It has been 2 months since we made our big move to Astam, a hamlet tucked under the embrace of the Annapurna. The boys, much to our surprise, have adjusted almost seamlessly, soaking in new experiences with light-heartedness and a sense of fun. I couldn’t be more thankful. Often enough, when the freezing waters and icy winds get me down, I would find inspiration in their aptitude to simply go with the flow. We are taking it a step at a time, and it is getting easier day by day.
Language transcends all barriers when a football appears in the scene. We got them a football from Hemje in the second week and it magnetised the village children that lived within 500m from our homestay. It still does with new faces. Football is a daily affair on the terraces for hours, sometimes till nightfall in complete darkness. We can hear them but we cannot see them.
Little A found his new love with a baby goat. He religiously feeds her with fresh leaves in the morning and evening and runs with her when he has his burst of energy. His love affair, over time, has extended to Madam Buffalo, Madam Cow and her beloved calf, Kali. Suddenly, the haystacks make real sense to them. It isn’t just a hide-and-seek hideout.
One random afternoon, Big A, totally unaware of being in the right place and right time witnessed the birth of 2 baby goats. He was in total awe with the entire birthing process and how quickly it had all happened with no fuss. In contrast, the human species has somehow made the whole birthing business rather complicated. The next day, the boys found that only one calf survived the night. The other, apparently was attacked by a vicious wild cat. I was grateful that he had experienced it all which saved me from explaining, in many words, how babies come about, and how life can be forfeited too soon. Later, when it had all sunk in, he decided that it was a rather revolting process and the question of having children in his adulthood was compromising.

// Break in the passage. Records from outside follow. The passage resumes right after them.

-- ==== Sys2Proof/Machine/WordOps.lean ====
section
/-! DEFINITION. The word functions (R7 to R9) and the bit-field notation of the spec's section 5. -/

namespace Sys2Proof

/-- R7: `toWord(v) = v mod 65536`, the non-negative remainder, of any integer. -/
def toWord (v : Int) : Word := BitVec.ofNat 16 (v % 65536).toNat

/-- The unsigned reading of a word, an integer in 0 to 65535 (R6). -/
def unsigned (w : Word) : Int := (w.toNat : Int)

/-- R8: the signed 16-bit reading of any integer. -/
def toSigned (v : Int) : Int :=
  if 32768 ≤ unsigned (toWord v) then unsigned (toWord v) - 65536 else unsigned (toWord v)

/-- R9: the top bit of the masked value. -/
def isNegative (v : Int) : Bool := decide (32768 ≤ unsigned (toWord v))

/-- Section 5 of `00_scope.md`: `W[hi:lo]`, the unsigned integer made of bits `hi` down to `lo`. -/
def slice (w : Word) (hi lo : Nat) : Nat := w.toNat / 2 ^ lo % 2 ^ (hi - lo + 1)

/-- R76: `sext_8` of an 8-bit field value. -/
def sext8 (v : Nat) : Int := if 128 ≤ v then (v : Int) - 256 else (v : Int)

end Sys2Proof
end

Spring is finally here after a cold winter. The warmer temperatures have brought more comfort and relief but the merciless winds from the snow-capped mountains continue to make their debut from time to time. With spring comes abundant life from the world of insects. The bees and butterflies make a head start, followed by the pesky flies and mosquitoes. Of late, we have seen the hatchings of termites. More to come on this subject as we have discovered that the termite species have the ability to abandon males altogether in reproducing their colonies!
Harvesting vegetables from the garden at our homestay has become a regular part of our routine. Little A couldn’t believe, much to his excitement being a carrot muncher, that carrots do appear from the ground when you tug at their leafy tops. When hunger calls, he learns that he can chill out at the greenhouse picking tomatoes and sweet pea pods, and wild juicy yellow berries along the pathways. These berries, known as the yellow raspberries – aiselu- is a native shrub to the Himalayas. Its fruit is sweet, detachable, and highly sought after by birds, elephants and peckish humans.
Green leafy couldn’t get fresher on our plates as we harvest them just before cooking. And if you wish for eggs, you got to get them yourselves. The chickens have snappy beaks and aren’t too pleased about sharing them.
Coming from an urban environment, and feeling rather unskilled, there is an abundance of knowledge and hands-on experiences to learn from the villagers. We are grateful to our hosts for sharing their garden vegetables and dairy produce with us. Every ingredient that comes our way to prepare a meal has been reaped with love and hard work.
There is much to do in the fields before monsoon sets in June. There is much to share and it will come in many more chunks and slices.